I am trying to use DefaultAzureCredential() with python in my Azure Function to connect to Azure SQL.
What I have found so far is this: https://github.com/felipefandrade/azuresqlspn. I am trying to use managed identity to authenticate.
Is there a way to use DefaultAzureCredential() with SQLAlchemy in python code and also have it work in visual studio code for local development? Instead of using CLIENT_ID, TENANT_ID & CLIENT_SECRET?
I can't speak to integration with SQLAlchemy or what Azure SQL requires from an Azure Active Directory access token (you may find sqlalchemy/6031 helpful).

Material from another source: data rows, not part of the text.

def Dev.setProt (d : Dev) (t : ProtTarget) (p : ProtSt) : Dev :=
  match t with
  | .msp g => d.setMsp g.val p
  | .snc i => d.setSnc i.val p

def Dev.protCfg (d : Dev) : ProtTarget → ProtCfg
  | .msp g => d.mspCfg g.val
  | .snc i => d.sncCfg i.val

/-! Commands (R435 to R438) -/

def resAccepted : Nat := 1
def resRefused : Nat := 2
def resArg : Nat := 3

/-- `PROT.REQ_RES` shows the result of a command. -/
def Dev.judged (d : Dev) (sncp panel : Bool) (target res : Nat) : Dev :=
  ((((d.put F.protReqResResult res).put F.protReqResSrc (bitOf panel)).put F.protReqResTarget target).put F.protReqResSncp
    (bitOf sncp)).raise F.protEvtReqDone

/-- The commands of `REQ`. -/
inductive ProtCmd where
  | clear | lockout | forced | manual | exercise
deriving DecidableEq, Repr

def protCmdOf (req : Nat) : Option ProtCmd :=
  match req with
  | 1 => some .clear
  | 2 => some .lockout
  | 3 => some .forced
  | 4 => some .manual
  | 5 => some .exercise
  | _ => none

/-- The value of `REQ` for a command. -/
def ProtCmd.code : ProtCmd → Nat
  | .clear => 1
  | .lockout => 2
  | .forced => 3
  | .manual => 4
  | .exercise => 5

/-- The rank of a command. -/
def ProtCmd.rank : ProtCmd → Nat
  | .clear => 0
  | .lockout => rkLockout
  | .forced => rkForced
  | .manual => rkManual
  | .exercise => rkExercise

/-- An accepted command is stored; CLEAR ends what is stored, and WTR. -/
def ProtSt.store (p0 : ProtSt) (c : ProtCmd) (ch now : Nat) : ProtSt :=
  let p := { p0 with command := c.code + 16 * ch }
  match c with
  | .clear => { p with lockout := false, forced := none, manual := none, exercise := none, wtr := none }
  | .lockout => { p with lockout := true }
  | .forced => { p with forced := some ch }
  | .manual => { p with manual := some ch }
  | .exercise => { p with exercise := some ch, exerciseAt := now }

/-- R435: a command that names a channel of 0 to `n` is accepted when no request of equal or higher rank is in force. -/
def ProtSt.judge (p : ProtSt) (prio : List Nat) (r : Req) (n : Nat) (c : ProtCmd) (ch : Nat) : Nat :=
  if n < ch ∨ (c = .lockout ∧ ch ≠ 0) then resArg
  else
    match c with
    | .clear => resAccepted
    | .lockout => resAccepted
    | _ => if (p.inForce prio r).rank ≤ c.rank then resRefused else resAccepted

/-- A command to group `g`. -/
def Dev.mspCommand (d : Dev) (panel : Bool) (g : Nat) (c : ProtCmd) (ch : Nat) : Dev :=
  let p := d.mspSt g
  let res := p.judge (d.mspCfg g).prio (d.remoteReq g) (d.mspN g) c ch
  (d.when (res == resAccepted) (fun e => (e.setMsp g (p.store c ch e.now)).note 4 g)).judged false panel g res

/-- A command to selector `i`: leg A is the working channel that a command with channel 0 selects (R438), and EXERCISE
only looks at leg B (R437). -/
def Dev.sncCommand (d : Dev) (panel : Bool) (i : Nat) (c : ProtCmd) (leg : Bool) : Dev :=
  let p := d.sncSt i
  let res := p.judge [] ⟨rkNr, 0⟩ 1 c (if c = .lockout then 0 else bitOf leg)
  let ok := res == resAccepted
  (if c = .exercise then
      d.when ok (fun e => e.put (sncField F.sncExerOk i) (bitOf (!e.legSf i true && !e.legSd i true)))
    else d.when ok (fun e => (e.setSnc i (p.store c (bitOf leg) e.now)).note 4 (i + 0x4_0000))).judged true panel i res

/-- R435: a write of `MSP_REQg`; NONE and the reserved values ask for nothing. -/
def Dev.writeMspReq (d : Dev) (g : Nat) (data : W32) : Dev :=
  match protCmdOf (getF data 0 4) with
  | some c => d.mspCommand false g c (getF data 4 4)
  | none => d

/-- R435: a write of `PROT.SNC_REQ`, for the selector that `PROT.SNC_IDX` names. -/
def Dev.writeSncReq (d : Dev) (data : W32) : Dev :=
  match protCmdOf (getF data 0 4) with
  | some c => d.sncCommand false (d.get F.protSncIdxIndex) c (getF data 4 1 == 1)
  | none => d

/-- R456: a MANUAL_SWITCH function. A MANUAL in force on the bound channel or leg is cleared. -/
def Dev.panelSwitch (d : Dev) (sncp : Bool) (target ch : Nat) : Dev :=
  if sncp then
    let on := (d.sncSt target).manual == some (ch % 2)
    d.sncCommand true target (if on then .clear else .manual) (ch % 2 == 1)
  else
    let on := (d.mspSt target).manual == some ch
    d.mspCommand true target (if on then .clear else .manual) ch

/-! Configuration (R430, R445, R458) -/

/-- The entry that a write of `MSP_CFGg` leaves: reads 1 where `ARCH` makes it 1 (R457). -/
def mspCfgWord (w : W32) : W32 :=
  if getF w 1 1 = 1 then putF (putF w 2 1 1) 3 1 1 else putF w 15 4 1

/-- R445: the place of a group. -/
def Dev.mspPlaceOk (d : Dev) (g : Nat) (w : W32) : Bool :=
  let en := getF w 0 1 == 1
  let arch := getF w 1 1 == 1
  let inside := g % 8 != 0 && d.mspOn (g / 8 * 8) && d.oneToN (g / 8 * 8)
  !en || (if arch then g % 8 == 0 && (List.range 7).all (fun i => !d.mspOn (g + 1 + i)) else !inside)

/-- R443, R458: a group whose `EN` falls keeps its stored commands only. -/
def ProtSt.disabled (p : ProtSt) : ProtSt :=
  { lockout := p.lockout, forced := p.forced, manual := p.manual, exercise := p.exercise, exerciseAt := p.exerciseAt }

/-- The decided changes of group `g` that wait for their edge. -/
def ProtItem.ofGroup (g : Nat) : ProtItem → Bool
  | .chan h _ => h == g
  | .k h _ _ => h == g
  | .sel _ _ => false

/-- R446, R458: `EN` of group `g` falls: it selects channel 0, and what it had decided is applied no more. -/
def Dev.mspOff (d : Dev) (g : Nat) : Dev :=
  let p := d.mspSt g
  let d1 : Dev := { d.setMsp g p.disabled with applies := d.applies.filter (fun x => !x.2.ofGroup g) }
  (d1.when (p.selected != 0) (fun e => e.bump (grpField F.protMspSwcSwitches g) 1)).mspShow g

/-- R444, R445, R450, R458: a write of `MSP_CFGg` (word 0) or `MSP_WORKg` (1 to 4). -/
def Dev.writeMspCfg (d : Dev) (g word : Nat) (data : W32) : Dev × Resp :=
  let a := Reg.protMspCfg + 0x40 * g + 4 * word
  if word ≠ 0 then (if d.mspOn g then (d, .slverr) else okay (d.regWrite a data))
  else
    let falls := getF data 0 1 == 0
    let w := mspCfgWord ((d.regWrite a data).word a)
    if d.mspOn g && !falls then (d, .slverr)
    else if !d.mspPlaceOk g w then (d, .slverr)
    else
      let d1 := d.setWord a w
      if d.mspOn g && falls then okay (d1.mspOff g)
      else if !d.mspOn g && !falls then
        let k := d1.kBytes g (d.mspSt g) (d.mspSt g).selected
        okay (((d1.setMsp g { d.mspSt g with k1 := k.1, k2 := k.2, sentK1 := k.1, sentK2 := k.2 }).protSee).mspShow g)
      else okay d1

/-- Protection fields of a selector change (R430): the selector restarts at the next edge. -/
def selectorFields (w : Nat) : W32 := if w = 2 then 0x07FF_FFFE else if w = 3 then 0xFFF7_FFFF else 0

/-- R311, R429, R430: a write of a selector entry's word. `SEL` of a selector that the unit writes keeps its value. -/
def Dev.writeSelector (d : Dev) (i w : Nat) (data : W32) : Dev × Resp :=
  let a := selAddr i w
  if w < 2 then (if d.selInUse i then (d, .slverr) else okay (d.regWrite a data))
  else
    let d1 := d.regWrite a data
    let owned := d.selOwner i != 0 || d1.get (F.selOwner.at 16 i) != 0
    let d2 := d1.when owned (fun e => e.put (F.selSel.at 16 i) (d.get (F.selSel.at 16 i)))
    let changed := (d2.word a ^^^ d.word a) &&& selectorFields w != 0
    okay (if changed && !d.selRestart.any (fun x => x.1 == i) then
      { d2 with selRestart := d2.selRestart ++ [(i, d.word (selAddr i 2), d.word (selAddr i 3))] } else d2)

/-! The edge (R429, R430, R446, R448, R458, R479) -/

/-- A decided change is applied. -/
def Dev.applyItem (d : Dev) (x : ProtItem) : Dev :=
  match x with
  | .chan g c => d.setMsp g { d.mspSt g with applied := c }
  | .k g k1 k2 =>
    let p := d.mspSt g
    d.setMsp g { p with sentK1 := k1, sentK2 := k2 }
  | .sel i leg =>
    if d.selOwner i = 1 then d.sncSwitch i leg
    else if d.selOwner i = 2 then
      let g := d.selGet F.selGroup i
      let c := d.selGet F.selChannel i
      let p := d.mspSt g
      let now := if leg then c else if p.applied = c then 0 else p.applied
      d.setMsp g { p with applied := now, selected := now }
    else d

/-- The edge of frame `target` has come (R479: late changes apply at the next edge). -/
def itemDue (now target : Nat) : Bool := decide ((now + 0x1_0000_0000 - target % 0x1_0000_0000) % 0x1_0000_0000 < 0x8000_0000)

/-- `SEL` as the unit drives it (R446, R454). -/
def Dev.driven (d : Dev) (i : Nat) : Bool :=
  if d.selOwner i = 1 then (d.sncSt i).applied != 0
  else if d.selOwner i = 2 then
    let g := d.selGet F.selGroup i
    d.mspActs g && (d.mspSt g).applied != 0 && (d.mspSt g).applied == d.selGet F.selChannel i
  else false

/-- R430: the protection of selector `i` restarts with `SEL` 0: no request, no timer, and nothing decided that is still to be applied. A
change of `SEL` counts in `SWITCHES` of an SNCP selector (R455). -/
def Dev.restartSelector (d : Dev) (i : Nat) : Dev :=
  let w := d.word (sncField F.sncReq i).off &&& 0xFFFF_0000
  let d1 : Dev := { (d.setSnc i {}).setWord (sncField F.sncReq i).off w with
                    applies := d.applies.filter (fun x => match x.2 with | .sel j _ => j != i | _ => true) }
  (d1.when (d.on (sncField F.sncSel i)) (fun e => e.bump (sncField F.sncSwitches i) 1))

/-- What the Protection and Mate Unit does at an `FP8K` edge, before the Whisk reads `SEL`. `K_SRC` follows the group configuration here
and not at the write (R168; DESIGN CHOICE, notes/assumptions/145). -/
def Dev.selApply (d : Dev) : Dev :=
  let due := d.applies.filter (fun x => itemDue d.seqNow x.1)
  let d1 : Dev := { d with applies := d.applies.filter (fun x => !itemDue d.seqNow x.1) }
  let d2 := due.foldl (fun e x => e.applyItem x.2) d1
  let restarts := d2.selRestart.map (fun x => x.1)
  let d3 : Dev := { restarts.foldl (fun e i => e.restartSelector i) d2 with selRestart := [] }
  let d4 := (d3.ownedSelectors ++ restarts).foldl (fun e i =>
    e.put (F.selSel.at 16 i) (bitOf (!restarts.contains i && e.driven i))) d3
  let lanes := (d4.mspGroupsOn.filter d4.mspActs).flatMap d4.mspLanes
  let d5 := d4.each 96 (fun e n => e.when (e.on (F.laneSohCfgKSrc.lane n) != lanes.contains n) (fun x =>
    x.put (F.laneSohCfgKSrc.lane n) (bitOf (lanes.contains n))))
  let d6 : Dev := { d5 with bridge := d5.mspGroupsOn.foldl (fun b g =>
    Store.set (fun _ => 0) b g (if d5.mspActs g && d5.oneToN g then (d5.mspSt g).applied else 0)) [] }
  d6.when (!restarts.isEmpty || !due.isEmpty) Dev.protSee

/-! Status words -/

/-- The status word of selector `i` with `SF`, `SD`, `HOLD` and `WTR`. -/
def Dev.sncWord (d : Dev) (i : Nat) : W32 :=
  let p := d.sncSt i
  let w := d.word (0x1840_0000 + 4 * i)
  if d.selOwner i = 1 then
    let b (lo : Nat) (v : Bool) (x : W32) : W32 := putF x lo 1 (bitOf v)
    b 4 (d.legSf i false) (b 5 (d.legSd i false) (b 6 (d.legSf i true) (b 7 (d.legSd i true)
      (b 8 (p.holding (d.sncCfg i) d.modes.resumed d.now) (b 9 p.wtr.isSome w)))))
  else w

end Sys2Proof.Machine
end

But I can say that yes, DefaultAzureCredential can do what you want in terms of token acquisition, given a few preconditions are met: your Functions app must be configured for managed identity, you must be signed in to Azure in VS Code, and the environment variables you mention must not be set in either environment (they're used to configure a service principal, i.e. not what you want).
DefaultAzureCredential iterates over a chain of credentials until one provides a token (the package readme documents the ordering of these credentials). Given the above preconditions, managed identity will succeed in your Azure Function but fail locally, causing the credential to try VS Code. Note that you will be authenticating different identities, so you'll need to ensure both the managed identity and user signed in to VS Code are authorized to access Azure SQL.